# Bosch MRF23EV vs 1617EVS



## RBARB1111 (Nov 13, 2011)

I plan on using this in my router table. I know they are similar. Would one be easier to use in table than the other. Are the mounting hole pattern the same? I can get the mrf23ev 10$ less than the 1617evs reconditioned. 

Thanks


----------



## Mike (Nov 22, 2004)

Both work fine. I had a 1617 in my Router Workshop table for many years. (knob handles removed) This year I switched it out for the MRF23 and I found that the router needed to be turned sideways for easiest use of the controls. The clamp requires more force to tighten or loosen. I removed the non switch handle for more clearance under the table. You should be happy with either one. The MRF23 does have a bit more power. The extension handle costs under $3 direct from Bosch; to get one you must order the extension handle for the 1619. This handle fits the 1617 as well.


----------



## paul11 (Jan 17, 2012)

*Which Bosch*

If you plan on using a router lifter in the future, you may want to double check as to whether the new "23" series will work. My understanding is that it has a "bump out" for the switch on the motor body that may interfere with some lifters.

I do not know this from personal experience. I am merely repeating what I have read on other forums. I would rather be wrong than not pass on information that might be helpful to your decision.

The motor on the 1617 series is standard round so that it will work with many router 
lifts


----------



## Mike (Nov 22, 2004)

Paul, there is no need for a lift with Bosch routers, it is built in the design. The 1617 can be used in an after market lift but the MR_23 series routers have the power bus and can only be used in the factory bases. The power bus eliminates the bothersome wire between the motor and the router base.


----------



## RBARB1111 (Nov 13, 2011)

I ordered the MRF23EV for $149 reconditioned.

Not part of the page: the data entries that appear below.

/-! ### Scalar registers -/

theorem wroteScalar_setS (c d : Cx) (n : Nat) (w : Word) (hn : n < 64)
    (hs : d.P.s = (c.P.setS n w).s) (ha : d.P.active = (c.P.setS n w).active) : WroteScalar c d n w := by
  have hr : ∀ m, m < 61 → d.sreg m = (c.P.setS n w).sreg m := by
    intro m hm
    simp [Cx.sreg, Split.sreg, hs, hm]
  by_cases h0 : n = 0
  · have e : c.P.setS n w = c.P := by simp [Split.setS, h0]
    rw [e] at ha hr
    refine ⟨fun _ => ?_, fun h => by omega, fun _ => ha, fun m hm _ => hr m hm⟩
    simp [h0, Cx.sreg, Split.sreg]
  · by_cases h1 : n < 61
    · have e : c.P.setS n w = { c.P with s := c.P.s.set 0 n w } := by simp [Split.setS, h0, h1]
      rw [e] at ha hr
      refine ⟨fun _ => ?_, fun h => by omega, fun _ => ha, fun m hm hne => ?_⟩
      · simp [hr n h1, Split.sreg, h0, h1]
      · rw [hr m hm]; simp [Cx.sreg, Split.sreg, hne]
    · rw [Split.setS, if_neg h0, if_neg h1] at ha hr
      refine ⟨fun h => absurd h h1, fun _ l hl => ?_, fun h => absurd h h1, fun m hm _ => ?_⟩
      · rw [ha]
        have e : (32 * (n - 61) ≤ l ∧ l < 32 * (n - 61) + 32) ↔ l / 32 = n - 61 := by omega
        have e2 : l / 32 = n - 61 → l - 32 * (n - 61) = l % 32 := by omega
        simp only [BitVec.getLsbD_and, maskOf_lane, e, decide_eq_true hl, Bool.true_and]
        by_cases hq : l / 32 = n - 61
        · simp only [hq, if_true, e2 hq]
        · simp only [hq, if_false]
      · rw [hr m hm]; simp [Cx.sreg, Split.sreg, hm]

/-! ### Lane registers -/

theorem applyVs_find (G : Gang) (vs : List (Nat × Lane32)) :
    (applyVs G vs).v = vs.foldl (fun m q => m.set 0 q.1 q.2) G.v ∧
      applyVs G vs = { G with v := (applyVs G vs).v } := by
  induction vs generalizing G with
  | nil => exact ⟨rfl, rfl⟩
  | cons q r ih =>
    obtain ⟨h1, h2⟩ := ih { G with v := G.v.set 0 q.1 q.2 }
    exact ⟨h1, h2⟩

/-- A register that no write names keeps its value. -/
theorem foldl_set_other (vs : List (Nat × Lane32)) (m : Store Lane32) (k : Nat) (h : ∀ q ∈ vs, q.1 ≠ k) :
    (vs.foldl (fun m q => m.set 0 q.1 q.2) m).get 0 k = m.get 0 k := by
  induction vs generalizing m with
  | nil => rfl
  | cons q r ih =>
    rw [List.foldl_cons, ih _ fun p hp => h p (List.mem_cons_of_mem _ hp)]
    simp [Ne.symm (h q List.mem_cons_self)]

/-- A register whose writes all give it one value holds that value. -/
theorem foldl_set_same (vs : List (Nat × Lane32)) (m : Store Lane32) (k : Nat) (x : Lane32)
    (h : ∀ q ∈ vs, q.1 = k → q.2 = x) (hm : ∃ q ∈ vs, q.1 = k) :
    (vs.foldl (fun m q => m.set 0 q.1 q.2) m).get 0 k = x := by
  induction vs generalizing m with
  | nil => simp at hm
  | cons q r ih =>
    rw [List.foldl_cons]
    by_cases hr : ∃ p ∈ r, p.1 = k
    · exact ih _ (fun p hp => h p (List.mem_cons_of_mem _ hp)) hr
    · have hq : q.1 = k := by
        obtain ⟨p, hp, hk⟩ := hm
        rcases List.mem_cons.1 hp with rfl | hp
        · exact hk
        · exact absurd ⟨p, hp, hk⟩ hr
      rw [foldl_set_other r _ k fun p hp hk => hr ⟨p, hp, hk⟩]
      simp [hq, h q List.mem_cons_self hq]

theorem mem_laneWrites {m : Mask} {r : Nat} {pair : Bool} {f : Nat → Nat} {q : Nat × Lane32} :
    q ∈ laneWrites m r pair f ↔ ∃ l, m.getLsbD l = true ∧
      (q = (96 * r + l, BitVec.ofNat 32 (f l)) ∨ pair = true ∧ q = (96 * (r + 1) + l, BitVec.ofNat 32 (f l / 2 ^ 32))) := by
  simp only [laneWrites, List.mem_flatMap, mem_lanesOf]
  constructor
  · rintro ⟨l, hl, h⟩
    refine ⟨l, hl, ?_⟩
    cases pair <;> simp_all
  · rintro ⟨l, hl, h⟩
    refine ⟨l, hl, ?_⟩
    cases pair <;> simp_all

theorem wroteLanes_deliver (c d : Cx) (m : Mask) (r : Nat) (pair : Bool) (f : Nat → Nat)
    (h : d.G.v = (applyVs c.G (laneWrites m r pair f)).v) : WroteLanes c d m r pair f := by
  have hv : ∀ n l, d.vreg n l
      = ((laneWrites m r pair f).foldl (fun m q => m.set 0 q.1 q.2) c.G.v).get 0 (96 * n + l) := by
    intro n l
    simp [Cx.vreg, Gang.vreg, h, (applyVs_find c.G _).1]
  refine ⟨fun l hl => ?_, fun hp l hl => ?_, fun n l hl96 hno => ?_⟩
  · have h96 := BitVec.lt_of_getLsbD hl
    rw [hv]
    refine foldl_set_same _ _ _ _ (fun q hq hk => ?_) ⟨_, mem_laneWrites.2 ⟨l, hl, Or.inl rfl⟩, rfl⟩
    obtain ⟨j, hj, rfl | ⟨-, rfl⟩⟩ := mem_laneWrites.1 hq
    · have : j = l := by simp only at hk; omega
      rw [this]
    · have := BitVec.lt_of_getLsbD hj
      simp only at hk; omega
  · have h96 := BitVec.lt_of_getLsbD hl
    rw [hv]
    refine foldl_set_same _ _ _ _ (fun q hq hk => ?_) ⟨_, mem_laneWrites.2 ⟨l, hl, Or.inr ⟨hp, rfl⟩⟩, rfl⟩
    obtain ⟨j, hj, rfl | ⟨-, rfl⟩⟩ := mem_laneWrites.1 hq
    · have := BitVec.lt_of_getLsbD hj
      simp only at hk; omega
    · have : j = l := by simp only at hk; omega
      rw [this]
  · rw [hv, foldl_set_other]
    · rfl
    · intro q hq hk
      obtain ⟨j, hj, rfl | ⟨hp, rfl⟩⟩ := mem_laneWrites.1 hq
      · have := BitVec.lt_of_getLsbD hj
        simp only at hk
        exact hno ⟨by rwa [show l = j by omega], Or.inl (by omega)⟩
      · have := BitVec.lt_of_getLsbD hj
        simp only at hk
        exact hno ⟨by rwa [show l = j by omega], Or.inr ⟨hp, by omega⟩⟩

/-! ### Predicates -/

theorem setP_fields (G : Gang) (n : Nat) (x m : Mask) : G.setP n x m = { G with p := (G.setP n x m).p } := by
  unfold Gang.setP; split <;> rfl

theorem setP_pred (G : Gang) (n k : Nat) (x m : Mask) :
    (G.setP n x m).pred k = if k = n ∧ n ≠ 0 then (x &&& m) ||| (G.pred n &&& ~~~m) else G.pred k := by
  unfold Gang.setP
  by_cases h : n = 0
  · simp [h]
  · by_cases hk : k = n
    · subst hk; simp [h, Gang.pred]
    · simp [h, hk, Gang.pred]

theorem wrotePredicate_setP (c d : Cx) (n : Nat) (x m : Mask) (f : Nat → Bool)
    (hx : ∀ l, l < 96 → m.getLsbD l = true → x.getLsbD l = f l)
    (h : ∀ k, d.G.pred k = (c.G.setP n x m).pred k) : WrotePredicate c d n m f := by
  refine ⟨fun hn l hl => ?_, ?_, fun k hk => ?_⟩
  · rw [h, setP_pred]
    rw [if_pos ⟨rfl, hn⟩, BitVec.getLsbD_or, BitVec.getLsbD_and, BitVec.getLsbD_and, BitVec.getLsbD_not, decide_eq_true hl]
    cases hm : m.getLsbD l
    · simp
    · simp [← hx l hl hm]
  · simp [Gang.pred]
  · rw [h, setP_pred]; simp [hk]

/-! ### Instructions that only write registers -/

/-- Going on from a context that differs from the running one only in its gang's registers. -/
theorem onlyRegisters_retire {s : State} {c d : Cx} (hr : Runs s c) (hc : Steady c)
    (hs : d.s = c.s) (hg : d.g = c.g) (hsp : d.sp = c.sp)
    (hG : d.G = { c.G with v := d.G.v, p := d.G.p }) (hP : d.P = { c.P with s := d.P.s, active := d.P.active }) :
    ∃ e, OnlyRegisters c d.retire e ∧ e.P.s = d.P.s ∧ e.P.active = d.P.active ∧ e.G.v = d.G.v ∧ e.G.p = d.G.p := by
  have hd : Steady d := hc.of_P (by rw [hP]) (by rw [hP])
  have hst := hr.state
  rw [retire_steady hd]
  have hsplits : d.G.splits = c.G.splits := by rw [hG]
  have hcur : d.advance.flush.cur = some (c.g, c.sp) := by
    show d.s.cur = _
    rw [hs, hst, hr.1]
  refine ⟨{ d.advance with s := d.advance.flush, G := { d.G with splits := d.G.splits.put d.sp d.advance.P } },
    ⟨⟨?_, flush_cx? d.advance⟩, ⟨?_, ?_⟩, ?_, ?_, ?_, ?_, ?_, ?_, ?_⟩, rfl, rfl, rfl, rfl⟩
  · rw [hcur]
    show some (c.g, c.sp) = some (d.g, d.sp)
    rw [hg, hsp]
  · exact hg
  · exact hsp
  · show d.P.pc + 8 = _
    rw [hP]
  · show d.advance.flush = _
    simp [Cx.flush, Cx.advance, hs]
  · intro f k
    show d.s.readByte f k = _
    rw [hs]
  · intro h hh
    have := flush_gang d.advance h
    rw [this]
    simp [Cx.advance, hg, hh, hs]
  · intro i hi
    simp [hsp, hi, hsplits]
  · show ({ d.G with splits := _ } : Gang) = _
    rw [hG]
  · show d.advance.P = _
    simp only [Cx.advance, Cx.word?]
    rw [hP]

theorem givesScalar {s : State} {c : Cx} {i : Instr} {n : Nat} {w : Word} (hr : Runs s c) (hn : n < 64)
    (h : exec i s = .next (c.setS n w).retire) : GivesScalar s c i n w := by
  refine ⟨h, fun hc => ?_⟩
  obtain ⟨e, he, h1, h2, h3, h4⟩ := onlyRegisters_retire (d := c.setS n w) hr hc rfl rfl rfl rfl (setS_eq _ _ _)
  exact ⟨_, e, h, he, wroteScalar_setS c e n w hn h1 h2, h3, h4⟩

theorem givesLanes {s : State} {c : Cx} {i : Instr} {m : Mask} {r : Nat} {pair : Bool} {f : Nat → Nat} (hr : Runs s c)
    (h : exec i s = .next (c.withLanes m r pair f).retire) : GivesLanes s c i m r pair f := by
  refine ⟨h, fun hc => ?_⟩
  have hv := (applyVs_find c.G (laneWrites m r pair f)).2
  have hp : (applyVs c.G (laneWrites m r pair f)).p = c.G.p := by rw [hv]
  obtain ⟨e, he, h1, h2, h3, h4⟩ := onlyRegisters_retire (d := c.withLanes m r pair f) hr hc rfl rfl rfl
    (by simp only [Cx.withLanes, hp]; exact hv) rfl
  refine ⟨_, e, h, he, wroteLanes_deliver c e m r pair f h3, ⟨h1, h2⟩, h4.trans hp⟩

theorem givesPredicate {s : State} {c : Cx} {i : Instr} {n : Nat} {m : Mask} {f : Nat → Bool} (hr : Runs s c)
    (h : exec i s = .next (c.setP n (maskOf f) m).retire) : GivesPredicate s c i n m f := by
  refine ⟨h, fun hc => ?_⟩
  have hp := setP_fields c.G n (maskOf f) m
  have hv : (c.G.setP n (maskOf f) m).v = c.G.v := by rw [hp]
  obtain ⟨e, he, h1, h2, h3, h4⟩ := onlyRegisters_retire (d := c.setP n (maskOf f) m) hr hc rfl rfl rfl
    (by simp only [Cx.setP_G, hv]; exact hp) rfl
  refine ⟨_, e, h, he, wrotePredicate_setP c e n (maskOf f) m f (fun l hl _ => ?_) (fun k => ?_), ⟨h1, h2⟩, h3.trans hv⟩
  · rw [maskOf_lane, decide_eq_true hl, Bool.true_and]
  · simp only [Gang.pred, h4]; rfl

end Sys2Proof.Machine
end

Thanks for your help


----------



## jschaben (Jun 21, 2009)

Mike said:


> Paul, there is no need for a lift with Bosch routers, it is built in the design. The 1617 can be used in an after market lift but the MR_23 series routers have the power bus and can only be used in the factory bases. The power bus eliminates the bothersome wire between the motor and the router base.

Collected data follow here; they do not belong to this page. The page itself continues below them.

theorem witness_tile_window : rowsHere ((tileVas 0x1000).map fun a => { src := .key (cT.windowKey a), va := 0, brick := none, pos := 0 }) :=
  rows_here (by decide +kernel)
theorem witness_tile_memory : cT.s.admitPages 0 0 .read (pageFirsts (tileVas 0x40000)) = .inr (cT.s, [(64, 0x40000)]) ∧
    cT.s.admitPages 0 0 .write (pageFirsts (tileVas 0x40000)) = .inr (cT.s, [(64, 0x40000)]) := by decide +kernel
theorem witness_tile_rows : rowsHere ((tileVas 0x40000).map fun a =>
    { src := .key (pageKey [(64, 0x40000)] a), va := a, brick := none, pos := 0 }) := rows_here (by decide +kernel)

def chunksA : List Chunk := (cT.s.operandChunks 0 (cT.sreg 10) 3 false).filterMap id
def chunksB : List Chunk := (cT.s.operandChunks 0 (cT.sreg 11) 3 false).filterMap id
theorem witness_operands : (∀ o ∈ [mmaF.a, mmaF.b], (cT.sreg o.sNum).field 63 48 = 0 → (cT.sreg o.sNum).field 6 0 = 0) ∧
    cT.s.operandChunks 0 (cT.sreg 10) 3 false = chunksA.map some ∧
    cT.s.operandChunks 0 (cT.sreg 11) (colsB mmaF.ta mmaF.sprs.toNat) false = chunksB.map some ∧
    cT.s.translatePages 0 (pageFirsts (chunksA.map (·.va))) = .inr [(256, 0x100000)] ∧
    cT.s.translatePages 0 (pageFirsts (chunksB.map (·.va))) = .inr [(256, 0x100000), (257, 0x101000)] := by decide +kernel
theorem witness_operand_rows : rowsHere (rowsOf chunksA [(256, 0x100000)] ++ rowsOf chunksB [(256, 0x100000), (257, 0x101000)]) :=
  rows_here (by decide +kernel)

theorem witness_roles : cA.G.role ≠ .matrix ∧ ¬(({ gang with role := .copy } : Gang).role = .matrix ∨ ({ gang with role := .copy } : Gang).role = .vector) ∧
    ({ operands with active := 0 } : Split).active = 0 := by decide

theorem witness_tile_elements : cT.fits (.v 4) .n32 = true ∧ (∀ q ∈ cT.s.mats, q.2.g = cT.g → q.2.kind = .astore) ∧ cT.window c0 = 0 ∧ Steady cT :=
  by
  refine ⟨by decide, ?_, by decide, rfl, clause2, rfl, by decide⟩
  intro q h; cases h

/-! The copy of 08's example: rows 32 to 63 of 40 valid rows of 96 t8 elements. -/

def layoutState : State := { paged with mem := paged.mem ++ [(0x200E12, 0x6B), (0x300004, 0x11), (0x300008, 0x60)] }
def copyRegs : Split :=
  scalars [(12, 0x300000), (13, 0x200000), (14, 0x2800000060), (20, 0x200000), (21, 0x200060), (30, 0x1000)]
def cC : Cx := ctx layoutState copyRegs { gang with role := .copy } { team with points := [(1, { expect := 2, pending := 2 })] }
def cpyF : Cpy := ⟨c0, .s 12, .s 30, .s 20, 1, 0, 0⟩
def layC : Layout := cC.layout cpyF ((List.range 4).map fun i => BitVec.ofNat 64 (cC.s.read 0 (0x300000 + 8 * i) 8))
def boxC : Box := cC.box cpyF layC.rank

theorem witness_copy : Runs cC.s cC ∧ (cC.team.point 1).expect ≠ 0 ∧ cpyF.slot = false ∧ cC.G.role = .copy ∧ cA.G.role ≠ .copy ∧
    0x300000 % 32 = 0 ∧ cC.s.translate 0 0x300000 .read = .ok ⟨0x300000, 0x2000, 0xF, 2 ^ 30⟩ ∧ cC.s.heldVa 0 0x300000 = false ∧ cC.s.poisoned 0x300000 32 = false ∧ isRemote 0x300000 = false ∧ cC.P.reads = [] ∧
    NoLog cC.s cC.G.fn ∧
    cC.s.admitPages 0 0 .read (pageFirsts (((segments layC boxC none).filter fun g => g.valid != 0).map (·.va))) =
      .inr (cC.s, [(512, 0x200000)]) ∧
    layC.wtag = 0 ∧ cC.G.k 0 < 63 ∧ (cC.s.copies.filter fun q => q.2.cluster == cC.G.cluster).length < 32 := by
  refine ⟨runs_ctx _ _ _ _ _, by decide +kernel, by decide, by decide, by decide, by decide, by decide +kernel, by decide +kernel,
    by decide +kernel, by decide, rfl, ⟨by decide +kernel, rfl, rfl, by decide +kernel⟩, ?_⟩
  decide +kernel
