-- ==== Sys2Proof/Syntax.lean ====
section
/-!
DEFINITION. The commands of the block: one constructor per row of the opcode table. An operand `dt` is the number of
timebase clocks that pass since the last step before the event happens; `h` is the header of the packet a command
runs for; `who` is the accessor of a register-level row; `e` the engine that issues an instruction.
-/
namespace Sys2Proof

Mike - does this mean you CANNOT use the 23 in a lift?? 
A friend of mine has an older incra lift with a Hitachi M12V and is looking to change the router. I know he is looking at a 23 but if it doesn't work in his lift I'm pretty sure he wont be happy. 
Personally, I don't know why he isn't happy with Hitachi.


----------



## Mike (Nov 22, 2004)

John, the MR_23 routers transfer power from the switch to the motor through the power bus. Since this bus is only on the Bosch bases there is no way they can be used with a lift. At the same time a lift is not needed since the Bosch fixed base operates the same as any lift with through the table height adjustments.


----------



## jschaben (Jun 21, 2009)

Mike said:


> John, the MR_23 routers transfer power from the switch to the motor through the power bus. Since this bus is only on the Bosch bases there is no way they can be used with a lift. At the same time a lift is not needed since the Bosch fixed base operates the same as any lift with through the table height adjustments.


Hi Mike - Thanks for the response. I'll have to go over and take a closer look at his set up. He has an old lift and, IIRC, his M12 is installed with the base and motor intact. Possibly a non issue for him. 
I do understand the built in lift on the Bosch base.


----------